=== Records supplied ===

/-! ### `replySlot` -/

@[simp] theorem replySlot_pending (k : MgmtId) (ws : List Word) (s : State) : (replySlot k ws s).pending = s.pending :=
  rfl
@[simp] theorem replySlot_uUp (k : MgmtId) (ws : List Word) (s : State) : (replySlot k ws s).uUp = s.uUp :=
  rfl
@[simp] theorem replySlot_dUp (k : MgmtId) (ws : List Word) (s : State) : (replySlot k ws s).dUp = s.dUp :=
  rfl
@[simp] theorem replySlot_uHoldReq (k : MgmtId) (ws : List Word) (s : State) : (replySlot k ws s).uHoldReq = s.uHoldReq :=
  rfl
@[simp] theorem replySlot_uHoldCpl (k : MgmtId) (ws : List Word) (s : State) : (replySlot k ws s).uHoldCpl = s.uHoldCpl :=
  rfl
@[simp] theorem replySlot_dHoldReq (k : MgmtId) (ws : List Word) (s : State) : (replySlot k ws s).dHoldReq = s.dHoldReq :=
  rfl
@[simp] theorem replySlot_dHoldCpl (k : MgmtId) (ws : List Word) (s : State) : (replySlot k ws s).dHoldCpl = s.dHoldCpl :=
  rfl
@[simp] theorem replySlot_uReqIn (k : MgmtId) (ws : List Word) (s : State) : (replySlot k ws s).uReqIn = s.uReqIn :=
  rfl
@[simp] theorem replySlot_uCplIn (k : MgmtId) (ws : List Word) (s : State) : (replySlot k ws s).uCplIn = s.uCplIn :=
  rfl
@[simp] theorem replySlot_dReqIn (k : MgmtId) (ws : List Word) (s : State) : (replySlot k ws s).dReqIn = s.dReqIn :=
  rfl
@[simp] theorem replySlot_dCplIn (k : MgmtId) (ws : List Word) (s : State) : (replySlot k ws s).dCplIn = s.dCplIn :=
  rfl
@[simp] theorem replySlot_uTx (k : MgmtId) (ws : List Word) (s : State) : (replySlot k ws s).uTx = s.uTx :=
  rfl
@[simp] theorem replySlot_dTx (k : MgmtId) (ws : List Word) (s : State) : (replySlot k ws s).dTx = s.dTx :=
  rfl
@[simp] theorem replySlot_refusalQ (k : MgmtId) (ws : List Word) (s : State) : (replySlot k ws s).refusalQ = s.refusalQ :=
  rfl
@[simp] theorem replySlot_downQ (k : MgmtId) (ws : List Word) (s : State) : (replySlot k ws s).downQ = s.downQ :=
  rfl
@[simp] theorem replySlot_refusalCount (k : MgmtId) (ws : List Word) (s : State) : (replySlot k ws s).refusalCount = s.refusalCount :=
  rfl
@[simp] theorem replySlot_answerTurn (k : MgmtId) (ws : List Word) (s : State) : (replySlot k ws s).answerTurn = s.answerTurn :=
  rfl
@[simp] theorem replySlot_runCount (k : MgmtId) (ws : List Word) (s : State) : (replySlot k ws s).runCount = s.runCount :=
  rfl
@[simp] theorem replySlot_windows (k : MgmtId) (ws : List Word) (s : State) : (replySlot k ws s).windows = s.windows :=
  rfl
@[simp] theorem replySlot_cache (k : MgmtId) (ws : List Word) (s : State) : (replySlot k ws s).cache = s.cache :=
  rfl
@[simp] theorem replySlot_walks (k : MgmtId) (ws : List Word) (s : State) : (replySlot k ws s).walks = s.walks :=
  rfl
@[simp] theorem replySlot_backlog (k : MgmtId) (ws : List Word) (s : State) : (replySlot k ws s).backlog = s.backlog :=
  rfl
@[simp] theorem replySlot_entries (k : MgmtId) (ws : List Word) (s : State) : (replySlot k ws s).entries = s.entries :=
  rfl
@[simp] theorem replySlot_issueQ (k : MgmtId) (ws : List Word) (s : State) : (replySlot k ws s).issueQ = s.issueQ :=
  rfl
@[simp] theorem replySlot_answerQ (k : MgmtId) (ws : List Word) (s : State) : (replySlot k ws s).answerQ = s.answerQ :=
  rfl
@[simp] theorem replySlot_contexts (k : MgmtId) (ws : List Word) (s : State) : (replySlot k ws s).contexts = s.contexts :=
  rfl
@[simp] theorem replySlot_rotation (k : MgmtId) (ws : List Word) (s : State) : (replySlot k ws s).rotation = s.rotation :=
  rfl
@[simp] theorem replySlot_guarantee (k : MgmtId) (ws : List Word) (s : State) : (replySlot k ws s).guarantee = s.guarantee :=
  rfl
@[simp] theorem replySlot_cplTurn (k : MgmtId) (ws : List Word) (s : State) : (replySlot k ws s).cplTurn = s.cplTurn :=
  rfl
@[simp] theorem replySlot_ownList (k : MgmtId) (ws : List Word) (s : State) : (replySlot k ws s).ownList = s.ownList :=
  rfl
@[simp] theorem replySlot_now (k : MgmtId) (ws : List Word) (s : State) : (replySlot k ws s).now = s.now :=
  rfl
@[simp] theorem replySlot_timing (k : MgmtId) (ws : List Word) (s : State) : (replySlot k ws s).timing = s.timing :=
  rfl
@[simp] theorem replySlot_tickTiming (k : MgmtId) (ws : List Word) (s : State) : (replySlot k ws s).tickTiming = s.tickTiming :=
  rfl
@[simp] theorem replySlot_tableDue (k : MgmtId) (ws : List Word) (s : State) : (replySlot k ws s).tableDue = s.tableDue :=
  rfl
@[simp] theorem replySlot_walkDue (k : MgmtId) (ws : List Word) (s : State) : (replySlot k ws s).walkDue = s.walkDue :=
  rfl
@[simp] theorem replySlot_alertDue (k : MgmtId) (ws : List Word) (s : State) : (replySlot k ws s).alertDue = s.alertDue :=
  rfl
@[simp] theorem replySlot_fences (k : MgmtId) (ws : List Word) (s : State) : (replySlot k ws s).fences = s.fences :=
  rfl
@[simp] theorem replySlot_faults (k : MgmtId) (ws : List Word) (s : State) : (replySlot k ws s).faults = s.faults :=
  rfl
@[simp] theorem replySlot_lost (k : MgmtId) (ws : List Word) (s : State) : (replySlot k ws s).lost = s.lost :=
  rfl
@[simp] theorem replySlot_overflowPending (k : MgmtId) (ws : List Word) (s : State) : (replySlot k ws s).overflowPending = s.overflowPending :=
  rfl
@[simp] theorem replySlot_translationCtrs (k : MgmtId) (ws : List Word) (s : State) : (replySlot k ws s).translationCtrs = s.translationCtrs :=
  rfl
@[simp] theorem replySlot_transactionCtrs (k : MgmtId) (ws : List Word) (s : State) : (replySlot k ws s).transactionCtrs = s.transactionCtrs :=
  rfl
@[simp] theorem replySlot_requesterCtrs (k : MgmtId) (ws : List Word) (s : State) : (replySlot k ws s).requesterCtrs = s.requesterCtrs :=
  rfl
@[simp] theorem replySlot_alertAddress (k : MgmtId) (ws : List Word) (s : State) : (replySlot k ws s).alertAddress = s.alertAddress :=
  rfl
@[simp] theorem replySlot_alertEnabled (k : MgmtId) (ws : List Word) (s : State) : (replySlot k ws s).alertEnabled = s.alertEnabled :=
  rfl
@[simp] theorem replySlot_alertArmed (k : MgmtId) (ws : List Word) (s : State) : (replySlot k ws s).alertArmed = s.alertArmed :=
  rfl
@[simp] theorem replySlot_alertSlot (k : MgmtId) (ws : List Word) (s : State) : (replySlot k ws s).alertSlot = s.alertSlot :=
  rfl
@[simp] theorem replySlot_apertureBase (k : MgmtId) (ws : List Word) (s : State) : (replySlot k ws s).apertureBase = s.apertureBase :=
  rfl
@[simp] theorem replySlot_mgmtOrder (k : MgmtId) (ws : List Word) (s : State) : (replySlot k ws s).mgmtOrder = s.mgmtOrder :=
  rfl
@[simp] theorem replySlot_headWaiting (k : MgmtId) (ws : List Word) (s : State) : (replySlot k ws s).headWaiting = s.headWaiting :=
  rfl
@[simp] theorem replySlot_replyRefusals (k : MgmtId) (ws : List Word) (s : State) : (replySlot k ws s).replyRefusals = s.replyRefusals :=
  rfl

===

Task statement: Only an exact copy of the lines from the beginning of the listing through the line with "theorem replySlot_dUp (k", both included, belongs in the answer.

Written solution:
/-! ### `replySlot` -/

@[simp] theorem replySlot_pending (k : MgmtId) (ws : List Word) (s : State) : (replySlot k ws s).pending = s.pending :=
  rfl
@[simp] theorem replySlot_uUp (k : MgmtId) (ws : List Word) (s : State) : (replySlot k ws s).uUp = s.uUp :=
  rfl
@[simp] theorem replySlot_dUp (k : MgmtId) (ws : List Word) (s : State) : (replySlot k ws s).dUp = s.dUp :=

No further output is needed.